According to Keith, reporting Black LGBTQ stories accurately and consistently can often be a matter of life and death for the interview subjects, with unexpected impact on the journalist telling the story. For Keith, who courageously shared a 2021 video of a then 12-year-old queer child suffering horrendous abuse by his parents, who shaved the word gay into his head as punishment for his sexuality, the assertion is not hyperbole.
“It triggered me to see someone being abused, especially a young child,” Keith said. “It immediately touched me. Because I was already in community with activists and leaders who were already doing the work on the ground, and because those people followed me and respected the platform, they shared it,” he said.
Keith tells GLAAD that queer advocate and former Atlanta City Council candidate Devin Barrington-Ward shared the video with a local TV news outlet directly from his Instagram page.
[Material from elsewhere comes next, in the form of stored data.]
/-- The instruction the decoder reads from a word whose bits are `w` (bit 0 is bit 0 of the first byte). The bits
above `nbits` are zero, so the word is laid out little-endian in sixteen bytes. -/
def decodeTableWord (nbits w : Nat) : Option Instr :=
  match decode (natToBytes 16 (w % 2 ^ nbits)) with
  | .ok i => some i
  | .error _ => none

end Sys2Proof
end

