-- ==== Sys2Proof/Machine/Control.lean ====
section
/-! DEFINITION. Structured control, jumps, exit, rejoins and copies of names (R258-R277). -/

namespace Sys2Proof.Machine

/-! ### What every slice does on its own state -/

/-- The lanes of a slice active under its mask stack (R258). -/
def Slice.on (x : Slice) : BitVec 4 := x.am &&& x.live

/-- A slice that goes on past its instruction. -/
def Slice.past (x : Slice) (n : Nat) : Slice := { x with pc := x.pc + BitVec.ofNat 56 n }

/-- A slice that goes to a target (R260): a signed offset from its PC. Assumption 16 (DEDUCED). -/
def Slice.target (x : Slice) (h : Hdr) : Slice := { x with pc := x.pc + h.imm.signExtend 56 }

/-- A slice with its top mask-stack entry gone (R262). -/
def Slice.pop (x : Slice) : Slice := { x with masks := x.masks.drop 1 }

/-- A slice with an entry pushed. -/
def Slice.push (x : Slice) (e : MaskEntry) : Slice := { x with masks := e :: x.masks }

/-- What a slice does, or the STACK_OVF code it meets (R264): 0 mask overflow, 1 call overflow, 2 mask underflow or wrong
kind, 3 call underflow. -/
abbrev SliceTry := Except Nat Slice

/-- IF (R262); `cond` are the lanes whose condition holds. -/
def Slice.ifStep (x : Slice) (h : Hdr) (els : Bool) (cond : BitVec 4) : SliceTry :=
  if 16 ≤ x.masks.length then .error 0
  else
    let t := x.on &&& cond
    let r := x.on &&& ~~~ t
    if t ≠ 0 then .ok (({ x with am := t }.push ⟨false, false, x.am, r⟩).past 16)
    else if els then .ok (({ x with am := r }.push ⟨false, true, x.am, r⟩).target h)
    else .ok (x.target h)

/-- ELSE (R262). -/
def Slice.elseStep (x : Slice) (h : Hdr) : SliceTry :=
  match x.masks with
  | e :: r =>
    if e.loop || e.els then .error 2
    else if e.aux &&& x.live ≠ 0 then .ok ({ x with am := e.aux, masks := { e with els := true } :: r }.past 16)
    else .ok ({ x with am := e.outer &&& x.live, masks := r }.target h)
  | [] => .error 2

/-- ENDIF (R262). -/
def Slice.endifStep (x : Slice) (h : Hdr) : SliceTry :=
  match x.masks with
  | e :: r => if e.loop then .error 2 else .ok ({ x with am := e.outer &&& x.live, masks := r }.past h.len.bytes)
  | [] => .error 2

/-- LOOP (R263). -/
def Slice.loopStep (x : Slice) (h : Hdr) : SliceTry :=
  if 16 ≤ x.masks.length then .error 0
  else if x.on = 0 then .ok (x.target h)
  else .ok ((x.push ⟨true, false, x.am, 0⟩).past 16)

/-- ENDLOOP (R263). -/
def Slice.endloopStep (x : Slice) (h : Hdr) : SliceTry :=
  match x.masks with
  | e :: r =>
    if !e.loop then .error 2
    else
      let am := (x.am ||| e.aux) &&& x.live
      if am ≠ 0 then .ok ({ x with am := am, masks := { e with aux := 0 } :: r }.target h)
      else .ok ({ x with am := e.outer &&& x.live, masks := r }.past 16)
  | [] => .error 2

/-- BREAK and CONT (R263); `cond` are the lanes whose condition holds. -/
def Slice.leaveStep (x : Slice) (h : Hdr) (isBreak : Bool) (cond : BitVec 4) : SliceTry :=
  let ifs := x.masks.takeWhile fun e => !e.loop
  match x.masks.dropWhile fun e => !e.loop with
  | [] => .error 2
  | lp :: r =>
    let b := x.on &&& cond
    let am := x.am &&& ~~~ b
    let ifs' := ifs.map fun e => { e with outer := e.outer &&& ~~~ b, aux := e.aux &&& ~~~ b }
    let lp := if isBreak then lp else { lp with aux := lp.aux ||| b }
    let w : BitVec 4 := match ifs'.getLast? with
      | some e => e.outer &&& x.live
      | none => 0
    if am ≠ 0 || w ≠ 0 then .ok ({ x with am := am, masks := ifs' ++ lp :: r }.past 16)
    else if !isBreak then .ok ({ x with am := am, masks := lp :: r }.target h)
    else if lp.aux ≠ 0 then
      .ok { x with am := am, masks := lp :: r, pc := x.pc + h.imm.signExtend 56 - 16 }
    else .ok ({ x with am := lp.outer &&& x.live, masks := r }.target h)

/-! ### The sub-gang -/

/-- The lanes of slice `i` in which a predicate, negated or not, holds (R259). -/
def Group.condMask (g : Group) (a : Spec) (neg : Bool) (i : Nat) : BitVec 4 :=
  match a with
  | .p n => (List.range 4).foldl (fun m j =>
      if g.laneP n.toNat (4 * i + j) != neg then m ||| BitVec.ofNat 4 (2 ^ j) else m) 0
  | _ => 0

/-- Every slice of the sub-gang does its step, or the lowest one that fails takes the trap for all (R262, R264). -/
def State.eachSlice (s : State) (f : Nat → Slice → SliceTry) : Res :=
  let bad := (slicesOf s.cur.slices).findSome? fun i =>
    match f i (s.curG.slice i) with
    | .error c => some (i, c)
    | .ok _ => none
  match bad with
  | some (i, c) => .trap .stackOvf (BitVec.ofNat 64 (c + 4 * i)) s
  | none => .jump (s.modCur fun g => g.mapSlices s.cur.slices fun i x =>
      match f i x with
      | .ok y => y
      | .error _ => x)

def execIfOp (h : Hdr) (neg els : Bool) (a b : Spec) (s : State) : Host.Outcome State Fault Refusal :=
  issue h [] [a, b] s fun s => s.eachSlice fun i x => x.ifStep h els (s.curG.condMask a neg i)

def execElseOp (h : Hdr) (b : Spec) (s : State) : Host.Outcome State Fault Refusal :=
  issue h [] [b] s fun s => s.eachSlice fun _ x => x.elseStep h

def execEndif (h : Hdr) (s : State) : Host.Outcome State Fault Refusal :=
  issue h [] [] s fun s => s.eachSlice fun _ x => x.endifStep h

def execLoop (h : Hdr) (b : Spec) (s : State) : Host.Outcome State Fault Refusal :=
  issue h [] [b] s fun s => s.eachSlice fun _ x => x.loopStep h

def execEndloop (h : Hdr) (b : Spec) (s : State) : Host.Outcome State Fault Refusal :=
  issue h [] [b] s fun s => s.eachSlice fun _ x => x.endloopStep h

def execBrk (h : Hdr) (neg : Bool) (a b : Spec) (s : State) : Host.Outcome State Fault Refusal :=
  issue h [] [a, b] s fun s => s.eachSlice fun i x => x.leaveStep h true (s.curG.condMask a neg i)

def execCont (h : Hdr) (neg : Bool) (a b : Spec) (s : State) : Host.Outcome State Fault Refusal :=
  issue h [] [a, b] s fun s => s.eachSlice fun i x => x.leaveStep h false (s.curG.condMask a neg i)

/-! ### Transfers (R266) -/

/-- The active lanes of slice `i` whose guard is true. -/
def Group.guardMask (g : Group) (h : Hdr) (i : Nat) : BitVec 4 :=
  (List.range 4).foldl (fun m j => if g.guard h.grd (4 * i + j) then m ||| BitVec.ofNat 4 (2 ^ j) else m) 0
    &&& (g.slice i).on

/-- A transfer: a slice whose guards disagree takes `GANG_MISMATCH` for all (R266); else each slice transfers or goes on.
Assumption 18 (DEDUCED). -/
def State.transfer (s : State) (h : Hdr) (f : Slice → SliceTry) : Res :=
  let g := s.curG
  let mixed := (slicesOf s.cur.slices).find? fun i => g.guardMask h i ≠ 0 && g.guardMask h i ≠ (g.slice i).on
  match mixed with
  | some i => .trap .gangMismatch (BitVec.ofNat 64 (2 ^ 63 + i * 16 + (g.guardMask h i).toNat)) s
  | none => s.eachSlice fun i x => if g.guardMask h i ≠ 0 then f x else .ok (x.past h.len.bytes)

/-- CALL in one slice (R266, R267). -/
def Slice.callStep (x : Slice) (h : Hdr) : SliceTry :=
  if 8 ≤ x.calls.length then .error 1
  else .ok ({ x with calls := ⟨x.masks.length, x.pc + 16⟩ :: x.calls }.target h)

/-- RET in one slice (R266). -/
def Slice.retStep (x : Slice) : SliceTry :=
  match x.calls with
  | [] => .error 3
  | c :: r => if c.depth ≠ x.masks.length then .error 2 else .ok { x with pc := c.retpc, calls := r }

def execJmp (h : Hdr) (b : Spec) (s : State) : Host.Outcome State Fault Refusal :=
  issue h [] [b] s fun s => s.transfer h fun x => .ok (x.target h)

/-- CALL (R17, R266, R267). Assumption 18 (DEDUCED). -/
def execCall (h : Hdr) (b : Spec) (s : State) : Host.Outcome State Fault Refusal :=
  issue h [] [b] s fun s => s.transfer h fun x => x.callStep h

/-- RET (R17, R266, R267). Assumption 18 (DEDUCED). -/
def execRet (h : Hdr) (s : State) : Host.Outcome State Fault Refusal :=
  issue h [] [] s fun s => s.transfer h fun x => x.retStep

/-- EXIT (R268): the pending rejoin is examined again. -/
def execExit (h : Hdr) (s : State) : Host.Outcome State Fault Refusal :=
  issue h [] [] s fun s =>
    let g := s.curG
    let s := s.modCur fun g => g.advance s.cur.slices h.len.bytes
    let s := s.endLanes s.cur.gid fun i => if s.cur.slices.getLsbD i then g.guardMask h i else 0
    .jump (if (s.group s.cur.gid).ended then s else s.examine s.cur.gid)

/-! ### Rejoins and merges -/

/-- Arrive at a rejoin instruction (R17). -/
def State.arriveRejoin (s : State) (op : Instr) : Res :=
  .wait ((s.modCur fun g => g.setWait s.cur.slices (.rejoin op)).examine s.cur.gid)

def execRegang (h : Hdr) (s : State) : Host.Outcome State Fault Refusal :=
  issue h [] [] s fun s => s.arriveRejoin (.regang h)

def execMergeS (h : Hdr) (m : MergeM) (d a : Spec) (s : State) : Host.Outcome State Fault Refusal :=
  issue h [d] [d, a] s fun s => s.arriveRejoin (.mergeS h m d a)

/-- Accesses that come before what the issuing sub-gang issues and have not performed (R253, R255).
Assumption 58 (DESIGN CHOICE). -/
def State.myAccesses (s : State) : List Nat :=
  (s.accs.filter fun p => p.2.gid == s.cur.gid && p.2.order &&& s.cur.slices != 0).map (·.1)

/-- TINFO of `MERGE_COUNT` (R273). -/
def mergeInfo (rp exp : Nat) (atPoint : Bool) : W64 :=
  BitVec.ofNat 64 (rp + (if atPoint then 256 else 0) + exp * 65536)

/-- MERGE.G (R273): checks 1 and 2 at issue, check 3 when the arrival reaches the point, after the accesses of R255.
Assumption 58 (DESIGN CHOICE). -/
def execMergeG (h : Hdr) (m : MergeM) (d a : Spec) (s : State) : Host.Outcome State Fault Refusal :=
  issueTile h [d] [a] s fun s =>
    let t := s.curT
    let rp := m.rp.toNat
    let pt := t.points.getD rp RvPoint.reset
    let name := match d with
      | .t n => n.toNat
      | _ => 0
    let pred := match a with
      | .p n => some n.toNat
      | _ => none
    let arr : MergeArr := ⟨s.cur.gid, name, m.mode.toNat, m.ty.toNat, pred, h.len.bytes⟩
    let open' := t.merges.getD rp []
    if !s.curG.whole s.cur.slices then .trap .rankPart 0 s
    else if open'.any fun x => x.group == s.cur.gid then
      .wait (s.modCur fun g => g.setWait s.cur.slices (.mergeG rp h.len.bytes))
    else if pt.exp ≠ t.groups.length then .trap .mergeCount (mergeInfo rp pt.exp false) s
    else if !s.myAccesses.isEmpty then .hold s
    else if (0 < pt.arr && !pt.merge) || open'.any (fun x => x.name ≠ name || x.mode ≠ arr.mode || x.ty ≠ arr.ty) then
      .trap .mergeCount (mergeInfo rp pt.exp true) s
    else
      let s := s.modTeam s.curG.team fun t => { t with
        points := t.points.set rp { pt with merge := true, arr := pt.arr + 1 }
        merges := t.merges.set rp (open' ++ [arr]) }
      let s := s.modCur fun g => g.setWait s.cur.slices (.mergeG rp h.len.bytes)
      .wait (s.mergeRound s.curG.team rp)

/-! ### Copies of names -/

/-- DROP (R275). -/
def execDrop (h : Hdr) (d : Spec) (s : State) : Host.Outcome State Fault Refusal :=
  issue h [d] [] s fun s =>
    if !s.uniform h then .done s
    else
      let g := s.curG
      let on := g.slicesOn s.cur.slices
      match d with
      | .g n =>
        if g.shadowed n.toNat then .done s
        else .done (s.setGroup s.cur.gid { g with gc := g.gc.filter fun p => !(p.1 / 8 == n.toNat && on.contains (p.1 % 8)) })
      | .t n =>
        if !g.whole s.cur.slices || on != g.liveSlices then .trap .rankPart 0 s
        else .done (s.modTeam g.team fun t => { t with tc := t.tc.del (tKey n.toNat g.idx) })
      | _ => .done s

/-- RANKQ (R276). -/
def execRankq (h : Hdr) (d a : Spec) (s : State) : Host.Outcome State Fault Refusal :=
  issue h [d] [a] s (fun s =>
    let g := s.curG
    s.arith h d fun l =>
      let held := match a with
        | .g n => !g.shadowed n.toNat && (g.gc.get? (gKey n.toNat (l / 4))).isSome
        | .t n => (s.curT.tc.get? (tKey n.toNat g.idx)).isSome
        | _ => false
      if held then 1 else 0) fun _ => false

end Sys2Proof.Machine
end

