-- ==== Sys2Proof/Machine/Block.lean ====
section
/-! DEFINITION. Described blocks (R85, R93, R94, R97) and the fixed-point form of deterministic reductions (R98). -/

namespace Sys2Proof.Machine

/-- An element format of a described block (R93), DFM codes 0-7 of R217. -/
inductive Elt where
  | bf16 | fp16 | e4m3 | e5m2 | sp2 | int8 | e2m1 | int4
  deriving DecidableEq, Repr

def Elt.ofDfm (n : Nat) : Elt :=
  match n with
  | 0 => .bf16 | 1 => .fp16 | 2 => .e4m3 | 3 => .e5m2 | 4 => .sp2 | 5 => .int8 | 6 => .e2m1 | _ => .int4

/-- The format byte (R93). -/
def Elt.byte : Elt → Nat
  | .bf16 => 0x10 | .fp16 => 0x11 | .e4m3 => 0x20 | .e5m2 => 0x21 | .sp2 => 0x22 | .int8 => 0x23 | .e2m1 => 0x30
  | .int4 => 0x31

/-- The format a descriptor names; none for raw and for bytes outside the table (R93). -/
def eltOf (d : Desc) : Option Elt :=
  match d.toNat / 256 with
  | 0x10 => some .bf16 | 0x11 => some .fp16 | 0x20 => some .e4m3 | 0x21 => some .e5m2 | 0x22 => some .sp2
  | 0x23 => some .int8 | 0x30 => some .e2m1 | 0x31 => some .int4 | _ => none

/-- Bits of an element. -/
def Elt.bits : Elt → Nat
  | .bf16 | .fp16 => 16
  | .e4m3 | .e5m2 | .sp2 | .int8 => 8
  | .e2m1 | .int4 => 4

/-- Elements in a 64-byte block (R85). -/
def Elt.count (e : Elt) : Nat := 512 / e.bits

/-- The width class of a descriptor: 0 raw, 1 16-bit, 2 8-bit, 3 4-bit (R93). -/
def widthClass (d : Desc) : Nat :=
  match eltOf d with
  | none => 0
  | some e => if e.bits = 16 then 1 else if e.bits = 8 then 2 else 3

/-- The value of an element's bits (R84, R86). -/
def Elt.value (e : Elt) (x : Nat) : Num :=
  match e with
  | .bf16 => Machine.bf16.decode x
  | .fp16 => Machine.fp16.decode x
  | .e4m3 => fpE4M3.decode x
  | .e5m2 => fpE5M2.decode x
  | .e2m1 => fpE2M1.decode x
  | .sp2 => Num.ofInt (sp2Value x) (-6) false
  | .int8 => Num.ofInt (asSigned 8 (x % 256)) 0 false
  | .int4 => Num.ofInt (asSigned 4 (x % 16)) 0 false

/-- Conversion of a value into the format, saturating, round to nearest even; SP2 under R88 (R90, R91). An integer format
clamps to its largest magnitude of either sign, so that a block never holds -128 or -8 (R97). -/
def Elt.ofNum (e : Elt) (x : Num) : Nat :=
  match e with
  | .bf16 => Machine.bf16.encode .near true x
  | .fp16 => Machine.fp16.encode .near true x
  | .e4m3 => fpE4M3.encode .near true x
  | .e5m2 => fpE5M2.encode .near true x
  | .e2m1 => fpE2M1.encode .near true x
  | .sp2 => x.toSp2
  | .int8 => wrapInt 8 (x.toInt .near (-127) 127)
  | .int4 => wrapInt 4 (x.toInt .near (-7) 7)

/-- fmt_max of R97, as a magnitude and an exponent. -/
def Elt.top (e : Elt) : Nat × Int :=
  match e with
  | .bf16 => (255, 120) | .fp16 => (65504, 0) | .e4m3 => (448, 0) | .e5m2 => (57344, 0) | .sp2 => (2, 0)
  | .int8 => (127, 0) | .e2m1 => (6, 0) | .int4 => (7, 0)

/-- Element `i` of block data (R85). -/
def Elt.get (e : Elt) (data i : Nat) : Nat := data / 2 ^ (e.bits * i) % 2 ^ e.bits

/-- Block data from its elements. -/
def Elt.pack (e : Elt) (f : Nat → Nat) : Nat :=
  (List.range e.count).foldl (fun a i => a + f i % 2 ^ e.bits * 2 ^ (e.bits * i)) 0

/-- The scale of a descriptor as a power of two; none for 0xFF (R89). -/
def scaleOf (d : Desc) : Option Int :=
  let x := d.toNat % 256
  if x = 255 then none else some ((x : Int) - 127)

/-- The value of element `i` of a described block (R94). -/
def Elt.scaled (e : Elt) (d : Desc) (data i : Nat) : Num :=
  match scaleOf d with
  | none => .nan
  | some k => (e.value (e.get data i)).scale k

/-- The larger magnitude of two, NaN ignored. -/
def absMax (a b : Num) : Num :=
  match a, b with
  | .nan, y => y.abs
  | x, .nan => x.abs
  | x, y => if x.abs.lt y.abs then y.abs else x.abs

/-- The largest magnitude of some values, NaN ignored; zero for none (R97, R219). -/
def amaxOf (xs : List Num) : Num := xs.foldl (fun a x => if x.isNan then a else absMax a x) .zero

/-- The smallest e with `m * 2^k <= t * 2^u * 2^e`, for m, t nonzero: exact (R97). -/
def scaleExp (m : Nat) (k : Int) (t : Nat) (u : Int) : Int :=
  -- m <= t * 2^(e + u - k); start below and step up
  let lo : Int := (Nat.log2 m : Int) - (Nat.log2 t : Int) - 1
  let fits (x : Int) : Bool := if 0 ≤ x then m ≤ t * 2 ^ x.toNat else m * 2 ^ (-x).toNat ≤ t
  let x := if fits lo then lo else if fits (lo + 1) then lo + 1 else lo + 2
  x + k - u

/-- The exponent R97 gives a block. -/
def Elt.exponent (e : Elt) (amax : Num) : Int :=
  match amax with
  | .nan => 0
  | .inf _ => 127
  | .fin _ m k =>
    if m = 0 then 0
    else max (-127) (min 127 (scaleExp m k e.top.1 e.top.2))

/-- SatTo of an infinite element: the largest finite magnitude, also in formats that have infinities (R97). -/
def Elt.satInf (e : Elt) (x : Num) : Num :=
  match x with
  | .inf s => .fin s e.top.1 e.top.2
  | x => x

/-- Quantise values into a block and its descriptor (R97, R219): SCALE 0xFF under `.nanprop` with a NaN, where the elements
are converted as they stand (R91). -/
def Elt.quantise (e : Elt) (nanprop : Bool) (xs : List Num) : Nat × Desc :=
  let bad := nanprop && xs.any Num.isNan
  let k := if bad then 0 else e.exponent (amaxOf xs)
  let scale := if bad then 255 else (k + 127).toNat
  let elt (x : Num) : Nat := if bad then e.ofNum x else e.ofNum (e.satInf (x.scale (-k)))
  (e.pack fun i => elt ((xs[i]?).getD .zero), BitVec.ofNat 16 (e.byte * 256 + scale))

/-! ### The fixed-point form (R98) -/

/-- E clamped to its range (R98). -/
def clampE (x : W64) : Int := max (-149) (min 127 x.toInt)

/-- q of a contribution at E (R98). Assumption 15 (DEDUCED). -/
def quantQ (x : Num) (e : Int) : Nat :=
  match x with
  | .nan => 0
  | .inf s => if s then 2 ^ 63 + 1 else 2 ^ 63 - 1
  | .fin _ _ _ => wrapInt 64 ((x.scale (42 - e)).toInt .near (-(2 ^ 63 - 1)) (2 ^ 63 - 1))

/-- The value of q at E (R98). -/
def valueQ (q : Nat) (e : Int) : Num := Num.ofInt (asSigned 64 (q % 2 ^ 64)) (e - 42) false

end Sys2Proof.Machine
end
“That blew my mind,” Keith said. “[The parents] actually got arrested. We reported on it from the beginning to the end. I was fearful they might come after me because I’m the one who blew up the story. Sometimes, that is the risk you take as a journalist. But it’s important to know that I saved a life. I changed this child’s trajectory because they don’t have to be in that environment anymore.”
“It is imperative that the challenges and triumphs of LGBTQ people of color and people living with HIV are not categorized as niche coverage but are viewed as another complex and dynamic aspect of the Black Southern experience deserving to be told,” Aaron said. “Scott, Keith, Traylor, and other fearless queer journalists and advocates exemplify the perseverance required to exist as a marginalized person in the South, and the audacity required to push media outlets to find value, not only in LGBTQ stories, but also in the people at the center of those stories.”